Banding Leopard Ditolak! Veda Ega Pratama Resmi Naik ke Peringkat 3 Dunia

Banding Leopard Ditolak! Veda Ega Pratama Resmi Naik ke Peringkat 3 Dunia

Veda Ega Pratama berhasil menembus posisi kedua tercepat dan memastikan diri lolos langsung ke sesi Kualifikasi 2 (Q2) yang akan digelar pada Sabtu, 6 Juni 2026-Tangkapan layar instagram@veda_54-

HARIAN DISWAY- Keadilan regulasi akhirnya berpihak pada pembalap muda Indonesia, Veda Ega Pratama, yang resmi melejit ke peringkat tiga dunia, setelah Panel Juri Banding FIM resmi menolak gugatan Leopard Racing terkait skandal manipulasi segel mesin ilegal di motor Adrian Fernandez.

Teka-teki mengenai status poin Adrian Fernandez di klasemen sementara Moto3 2026 akhirnya terjawab. Sempat tertahan karena adanya proses banding dari pihak Leopard Racing, Panel Juri Banding FIM resmi menolak banding tersebut pada Jumat, 5 Juni 2026 malam waktu setempat (Sabtu dini hari WIB).

​Sebelumnya, dua mesin Honda NSF250RW milik Adrian Fernandez kedapatan melanggar regulasi teknis akibat rusaknya segel mesin.

sDengan penolakan banding ini, hukuman diskualifikasi Fernandez dari dua seri balapan resmi berlaku mutlak, yang otomatis mengubah peta persaingan klasemen. Keuntungan besar didapat oleh pembalap muda Indonesia, Veda Ega Pratama, yang kini melesat naik ke posisi ketiga dunia.

​Berikut adalah detail informasi resmi berdasarkan surat keputusan Panel Juri Banding FIM:

Kronologi Jalur Banding Leopard Racing

​Tim Leopard Racing mengajukan banding tertulis pada 5 Juni 2026 pukul 13.25 waktu Hungaria kepada Panel Juri Banding (Appeal Stewards). Mereka menyertakan uang jaminan sebesar €1.320 (sekitar Rp27,5 juta) melalui jaminan IRTA.

​Banding ini diajukan untuk menggugat keputusan Juri FIM MotoGP tertanggal 5 Juni 2026 pukul 12.30. Keputusan awal tersebut menyatakan diskualifikasi bagi Adrian Fernandez (nomor motor 31) dari ajang Michelin Grand Prix of France dan Monster Energy Grand Prix of Catalunya.

BACA JUGA:Veda Ega Pratama Kejutkan Moto3 Hungaria 2026, Tempel Ketat Maximo Quiles di Posisi Kedua

BACA JUGA:Disebut Mirip Tempat Parkir, Sirkuit Balaton Park Resmi Dicoret dari Kalender MotoGP!

​Fernandez dinilai melanggar Pasal 3.3.2.2 dan Pasal 3.2.2.3 Regulasi Kejuaraan Dunia Grand Prix FIM 2026, serta regulasi tambahan terkait Daya Tahan Mesin Kelas Moto3 Pasal 2.6.3.3.

​Persidangan formal digelar pada hari yang sama pukul 15.00 hingga 17.45 waktu Hungaria di Sirkuit Balaton.
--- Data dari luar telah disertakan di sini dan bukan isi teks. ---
-- ==== Sys2Proof/Proofs/FireStart.lean ====
section
/-! SUPPORT. The fire start of a due entry within the late limit and beyond it (R112, R113), the window length of a share
(R131), and the bits of a FIRE frame read back (R137). -/

namespace Sys2Proof.Machine

/-! ### The fire start -/

/-- The levels that a fire start finds in the buffered entry's share. -/
def firedShare (s : State) (h r : Nat) (e : Entry) : List Level :=
  (((headPlane s h).bind fun p => storedLine s p e).bind (lineShare s h r)).getD []

/-- The row after a fire start within the late limit: its window running, its FIRE frame sent (R113, R132). -/
def firedRow (s : State) (h r : Nat) (e : Entry) (seq : BitVec 8) : Row :=
  ⟨.empty, .firing (windowLength (bankAt s s.activeBank) (firedShare s h r e))
    ⟨seq, r, e.page, e.line, (bankAt s s.activeBank).recs⟩⟩

theorem firedShare_eq {s : State} {h r plane : Nat} {e : Entry} {l : StoredLine} {share : List Level}
    (head : headPlane s h = some plane) (stored : storedLine s plane e = some l)
    (composed : lineShare s h r l = some share) : firedShare s h r e = share := by
  simp [firedShare, head, stored, composed]

section
variable {s : State} {h r d : Nat} {e : Entry} {seq : BitVec 8} (full : rowAt s h r = some ⟨.full e seq, .idle⟩)
  (due : dueOf s h r e = some d) (reached : d ≤ s.hRaw / 4096)
include full due reached

theorem fireStart_inTime (inTime : s.hRaw / 4096 - d ≤ s.motionCfg.lateLimit) :
    fireStart h r s = retire .fired h r e (setRow h r (firedRow s h r e seq) s) := by
  have notEarly : ¬ s.hInt < d := Nat.not_lt.mpr reached
  have inTime : s.hInt - d ≤ s.motionCfg.lateLimit := inTime
  rw [fireStart, full]
  dsimp only
  rw [due]
  dsimp only
  rw [if_neg notEarly, if_pos inTime]
  rfl

theorem fireStart_late (late : s.motionCfg.lateLimit < s.hRaw / 4096 - d) :
    fireStart h r s = retire .overspeed h r e (setRow h r ⟨.empty, .idle⟩ s) := by
  have notEarly : ¬ s.hInt < d := Nat.not_lt.mpr reached
  have late : ¬ s.hInt - d ≤ s.motionCfg.lateLimit := Nat.not_le.mpr late
  rw [fireStart, full]
  dsimp only
  rw [due]
  dsimp only
  rw [if_neg notEarly, if_neg late]

end

/-- The retirement of a buffered entry leaves the row as it was set, and counts for the head (R116). -/
theorem retire_setRow {s : State} {h r plane : Nat} {e : Entry} {p : Page} {old : Row} (at_ : rowAt s h r = some old)
    (page : pageById s e.page = some p) (head : headPlane s h = some plane) (k : Kind) (row : Row) :
    rowAt (retire k h r e (setRow h r row s)) h r = some row
      ∧ look (headGroup (retire k h r e (setRow h r row s)) h) k.code 0
        = min 4294967295 (look (headGroup s h) k.code 0 + 1) := by
  refine ⟨(rowAt_of_rows (retire_rows ..) h r).trans (rowAt_setRow_same row at_), ?_⟩
  rw [retire_headCounter (s := setRow h r row s) k r (rowAt_some at_).1 page head, satAdd_eq]
  rfl

/-! ### The window length -/

/-- The greatest of a list is in it or 0, and nothing in it is above. -/
theorem foldl_max_zero (l : List Nat) : (l.foldl max 0 = 0 ∨ l.foldl max 0 ∈ l) ∧ ∀ x ∈ l, x ≤ l.foldl max 0 := by
  obtain ⟨mem, above⟩ := List.max?_eq_some_iff.mp (List.max?_cons' (x := 0) (xs := l))
  exact ⟨List.mem_cons.mp mem, fun x hx => above x (List.mem_cons_of_mem _ hx)⟩

/-- The level lengths that a window is long enough for. -/
def presentLengths (b : Bank) (share : List Level) : List Nat :=
  (share.filter (· ≠ 0)).map fun l => ((look b.recs (l.val - 1) none).map LevelRec.length).getD 0

theorem windowLength_eq (b : Bank) (share : List Level) :
    windowLength b share = b.settle + (presentLengths b share).foldl max 0 := rfl

section
variable {b : Bank} {len : Level → Nat} (lengths : ∀ l : Level, l ≠ 0 → ∃ x, look b.recs (l.val - 1) none = some x
  ∧ len l = if x.pre = 0 then x.main else x.pre + x.gap + x.main)
include lengths

theorem mem_presentLengths {share : List Level} {n : Nat} :
    n ∈ presentLengths b share ↔ ∃ l ∈ share, l ≠ 0 ∧ len l = n := by
  have read (l : Level) (ne : l ≠ 0) : ((look b.recs (l.val - 1) none).map LevelRec.length).getD 0 = len l := by
    obtain ⟨x, written, length⟩ := lengths l ne
    rw [written, length]
    rfl
  simp only [presentLengths, List.mem_map, List.mem_filter, decide_eq_true_eq, and_assoc]
  exact exists_congr fun l => and_congr_right fun _ => and_congr_right fun ne => by rw [read l ne]

/-- No window is shorter than the settle and the level length of a level present (R131). -/
theorem le_windowLength {share : List Level} {l : Level} (present : l ∈ share) (ne : l ≠ 0) :
    b.settle + len l ≤ windowLength b share :=
  Nat.add_le_add_left ((foldl_max_zero _).2 _ ((mem_presentLengths lengths).mpr ⟨l, present, ne, rfl⟩)) _

/-- A share with drops has a level of which the window is as long as it takes (R131). -/
theorem windowLength_attained {share : List Level} (drops : ∃ l ∈ share, l ≠ 0) :
    ∃ l ∈ share, l ≠ 0 ∧ windowLength b share = b.settle + len l := by
  obtain ⟨greatest, above⟩ := foldl_max_zero (presentLengths b share)
  have inShare : (presentLengths b share).foldl max 0 ∈ presentLengths b share := by
    refine greatest.elim (fun zero => ?_) id
    obtain ⟨l, present, ne⟩ := drops
    have mem := (mem_presentLengths lengths).mpr ⟨l, present, ne, rfl⟩
    rwa [zero, ← Nat.le_zero.mp (zero ▸ above _ mem)]
  obtain ⟨l, present, ne, length⟩ := (mem_presentLengths lengths).mp inShare
  exact ⟨l, present, ne, by rw [windowLength_eq, length]⟩

end

/-! ### Fields read back from a frame's bits -/

theorem msbBits_length (n x : Nat) : (msbBits n x).length = n := by simp [msbBits]

theorem bitsNat_msbBits {n x : Nat} (fits : x < 2 ^ n) : bitsNat (msbBits n x) = x := by
  induction n generalizing x with
  | zero => exact (Nat.lt_one_iff.mp fits).symm
  | succ n ih =>
    have last : msbBits 1 (x % 2) = [x.testBit 0] := by simp [msbBits]
    have split := msbBits_append (x / 2) (x % 2) n 1 (Nat.mod_lt x (by decide))
    rw [pow_one, Nat.div_add_mod', last] at split
    have front : (msbBits n (x / 2)).foldl (fun n b => 2 * n + b.toNat) 0 = x / 2 := ih (by omega)
    rw [split, bitsNat, List.foldl_append, front]
    rcases Nat.mod_two_eq_zero_or_one x with bit | bit
    · simp [Nat.testBit_zero, bit]; omega
    · simp [Nat.testBit_zero, bit]; omega

/-- A field is read back at the place where it begins. -/
theorem bitsNat_field {bits rest : List Bool} {i n x : Nat} (begins : bits.drop i = msbBits n x ++ rest)
    (fits : x < 2 ^ n) : bitsNat ((bits.drop i).take n) = x := by
  rw [begins, List.take_left' (msbBits_length n x), bitsNat_msbBits fits]

/-- The next field begins where one ends. -/
theorem drop_field {bits part rest : List Bool} {i j : Nat} (begins : bits.drop i = part ++ rest)
    (next : j = i + part.length) : bits.drop j = rest := by
  rw [next, ← List.drop_drop, begins, List.drop_left]

theorem laneHeader_length (kind : Nat) (seq : BitVec 8) (row page line : Nat) :
    (laneHeader kind seq row page line).length = 64 := by
  simp [laneHeader, msbBits_length]

/-- The header fields of LOAD, FIRE and PROBE at their places (R137). -/
theorem laneHeader_fields {bits rest : List Bool} {kind row page line : Nat} {seq : BitVec 8}
    (place : bits = laneHeader kind seq row page line ++ rest) (kind_ : kind < 2 ^ 8) (row_ : row < 2 ^ 8)
    (page_ : page < 2 ^ 16) (line_ : line < 2 ^ 24) :
    bitsNat ((bits.drop 0).take 8) = kind ∧ bitsNat ((bits.drop 8).take 8) = seq.toNat
      ∧ bitsNat ((bits.drop 16).take 8) = row ∧ bitsNat ((bits.drop 24).take 16) = page
      ∧ bitsNat ((bits.drop 40).take 24) = line := by
  simp only [laneHeader, List.append_assoc] at place
  have atSeq := drop_field (i := 0) (j := 8) place (by rw [msbBits_length])
  have atRow := drop_field (j := 16) atSeq (by rw [msbBits_length])
  have atPage := drop_field (j := 24) atRow (by rw [msbBits_length])
  have atLine := drop_field (j := 40) atPage (by rw [msbBits_length])
  exact ⟨bitsNat_field (i := 0) place kind_, bitsNat_field atSeq seq.isLt, bitsNat_field atRow row_,
    bitsNat_field atPage page_, bitsNat_field atLine line_⟩

/-- The check at a frame's end, over all bits before it (R137). -/
theorem withCheck_check {fields : List Bool} {n : Nat} (length : fields.length = n) :
    (withCheck fields).length = n + 32
      ∧ bitsNat (((withCheck fields).drop n).take 32) = (laneCrc32 ((withCheck fields).take n)).toNat := by
  refine ⟨by simp [withCheck, length, msbBits_length], ?_⟩
  rw [withCheck, List.take_left' length]
  exact bitsNat_field (rest := []) (by rw [List.drop_left' length, List.append_nil]) (laneCrc32 fields).isLt

/-- Among fields of one width, the field of each number stands at its multiple of the width. -/
theorem flatMap_place {α : Type} {l : List α} {g : α → List Bool} {w i : Nat} {x : α} (width : ∀ a, (g a).length = w)
    (at_ : l[i]? = some x) : ∃ pre post, l.flatMap g = pre ++ (g x ++ post) ∧ pre.length = w * i := by
  obtain ⟨lt, rfl⟩ := List.getElem?_eq_some_iff.mp at_
  refine ⟨(l.take i).flatMap g, (l.drop (i + 1)).flatMap g, ?_, ?_⟩
  · rw [← List.flatMap_cons, ← List.flatMap_append, ← List.drop_eq_getElem_cons lt, List.take_append_drop]
  · simp [List.length_flatMap, width, Nat.min_eq_left lt.le, Nat.mul_comm]

theorem recBits_length (x : Option LevelRec) : (recBits x).length = 24 := by
  cases x <;> simp [recBits, msbBits_length]

theorem recordBits_length (recs : Vector (Option LevelRec) 3) : (recs.toList.flatMap recBits).length = 72 := by
  simp [List.length_flatMap, recBits_length]

/-- The fields of a FIRE frame before its check. -/
def FireFrame.fields (f : FireFrame) : List Bool :=
  laneHeader 2 f.seq f.row f.page f.line ++ f.recs.toList.flatMap recBits

theorem FireFrame.fields_length (f : FireFrame) : f.fields.length = 136 := by
  rw [FireFrame.fields, List.length_append, laneHeader_length, recordBits_length]

/-- A FIRE frame carries each WRITTEN record's three bytes at its place (R132, R137). -/
theorem FireFrame.record_bits (f : FireFrame) {i : Nat} {x : LevelRec} (written : look f.recs i none = some x)
    (pre_ : x.pre < 2 ^ 8) (gap_ : x.gap < 2 ^ 8) (main_ : x.main < 2 ^ 8) :
    bitsNat ((f.bits.drop (64 + 24 * i)).take 8) = x.pre ∧ bitsNat ((f.bits.drop (72 + 24 * i)).take 8) = x.gap
      ∧ bitsNat ((f.bits.drop (80 + 24 * i)).take 8) = x.main := by
  have at_ : f.recs.toList[i]? = some (some x) := by
    have inside : f.recs[i]? = some (some x) := by
      cases read : f.recs[i]? with
      | none => simp [look, read] at written
      | some y => rw [look, read] at written; exact congrArg some written
    simpa using inside
  obtain ⟨before, after, records, length⟩ := flatMap_place recBits_length at_
  have atPre : f.bits.drop (64 + 24 * i) = msbBits 8 x.pre ++ (msbBits 8 x.gap ++ (msbBits 8 x.main ++
      (after ++ msbBits 32 (laneCrc32 f.fields).toNat))) := by
    have place : f.bits.drop 0 = laneHeader 2 f.seq f.row f.page f.line ++ before ++ (recBits (some x) ++
        (after ++ msbBits 32 (laneCrc32 f.fields).toNat)) := by
      rw [List.drop_zero, FireFrame.bits, withCheck, ← FireFrame.fields, FireFrame.fields, records]
      simp only [List.append_assoc]
    rw [drop_field place (by rw [List.length_append, laneHeader_length, length, Nat.zero_add])]
    simp only [recBits, List.append_assoc]
  have atGap := drop_field (j := 72 + 24 * i) atPre (by rw [msbBits_length]; omega)
  have atMain := drop_field (j := 80 + 24 * i) atGap (by rw [msbBits_length]; omega)
  exact ⟨bitsNat_field atPre pre_, bitsNat_field atGap gap_, bitsNat_field atMain main_⟩

/-! ### The statement -/

/-- Settles O42: the two outcomes of a fire start, when there is none, the window length, and the FIRE frame's bits. -/
theorem fireStartFiresOrOverspeeds : Obligations.FireStartFiresOrOverspeeds := by
  refine ⟨fun s h r e seq p plane d _ full page head due reached => ⟨fun inTime => ?_, fun late => ?_,
      rowFrame_closed.fireStart h r s⟩, fun s h r early => ?_, fun b share len lengths =>
      ⟨fun _ present ne => le_windowLength lengths present ne, windowLength_attained lengths⟩,
    fun f row page line => ?_⟩
  · have fired := fireStart_inTime full due reached inTime
    obtain ⟨at_, counted⟩ := retire_setRow full page head .fired (firedRow s h r e seq)
    rw [← fired] at at_ counted
    exact ⟨⟨_, at_, fired, fun l share stored composed => by rw [firedShare_eq head stored composed]⟩, counted⟩
  · have lost := fireStart_late full due reached late
    obtain ⟨at_, counted⟩ := retire_setRow full page head .overspeed ⟨.empty, .idle⟩
    rw [← lost] at at_ counted
    exact ⟨at_, lost, counted⟩
  · by_cases full : ∃ e seq, rowAt s h r = some ⟨.full e seq, .idle⟩
    · obtain ⟨e, seq, full⟩ := full
      exact fireStart_early full fun d due => early e seq d full due
    · exact fireStart_notFull fun e seq at_ => full ⟨e, seq, at_⟩
  · have bits : f.bits = laneHeader 2 f.seq f.row f.page f.line
        ++ (f.recs.toList.flatMap recBits ++ msbBits 32 (laneCrc32 f.fields).toNat) := by
      rw [← List.append_assoc]
      rfl
    obtain ⟨length, check⟩ := withCheck_check f.fields_length
    obtain ⟨kind, seq, row, page, line⟩ := laneHeader_fields bits (by decide) row page line
    exact ⟨length, kind, seq, row, page, line, fun i x written => f.record_bits written, check⟩

end Sys2Proof.Machine
end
Panel Juri Banding FIM ini dipimpin oleh Stuart Higgs dan Rezso Bulcsu (ditunjuk oleh FMNR).

Hasil Persidangan dan Pertimbangan FIM

​Sidang tersebut dihadiri oleh berbagai pihak terkait untuk memberikan penjelasan, antara lain:

  • ​Leopard Racing: Christian Lundberg (Direktur Teknik) dan Didier Lambert (Race Track Engineering).
  • ​Direktur Teknis & Staf Teknis FIM: Danny Aldridge dan Charlie Kirk.
  • ​Produsen Mesin (Pihak Ketiga): Noriyuki Shimizu.
  • ​Juri FIM MotoGP: Simon Crafar, Andres Somolinos, dan Tamara Matko.


Adrian Fernandez (31), saat beraksi di sesi practice kelas Moto3 GP Hungaria 2026--Twitter M Sports @MSports_all

Berdasarkan pemeriksaan fisik mesin, bukti pabrikan, dan kondisi segel, Direktur Teknis FIM menemukan bahwa sistem penyegelan resmi pada mesin Adrian Fernandez telah dirusak dan mesin telah dibuka tanpa izin.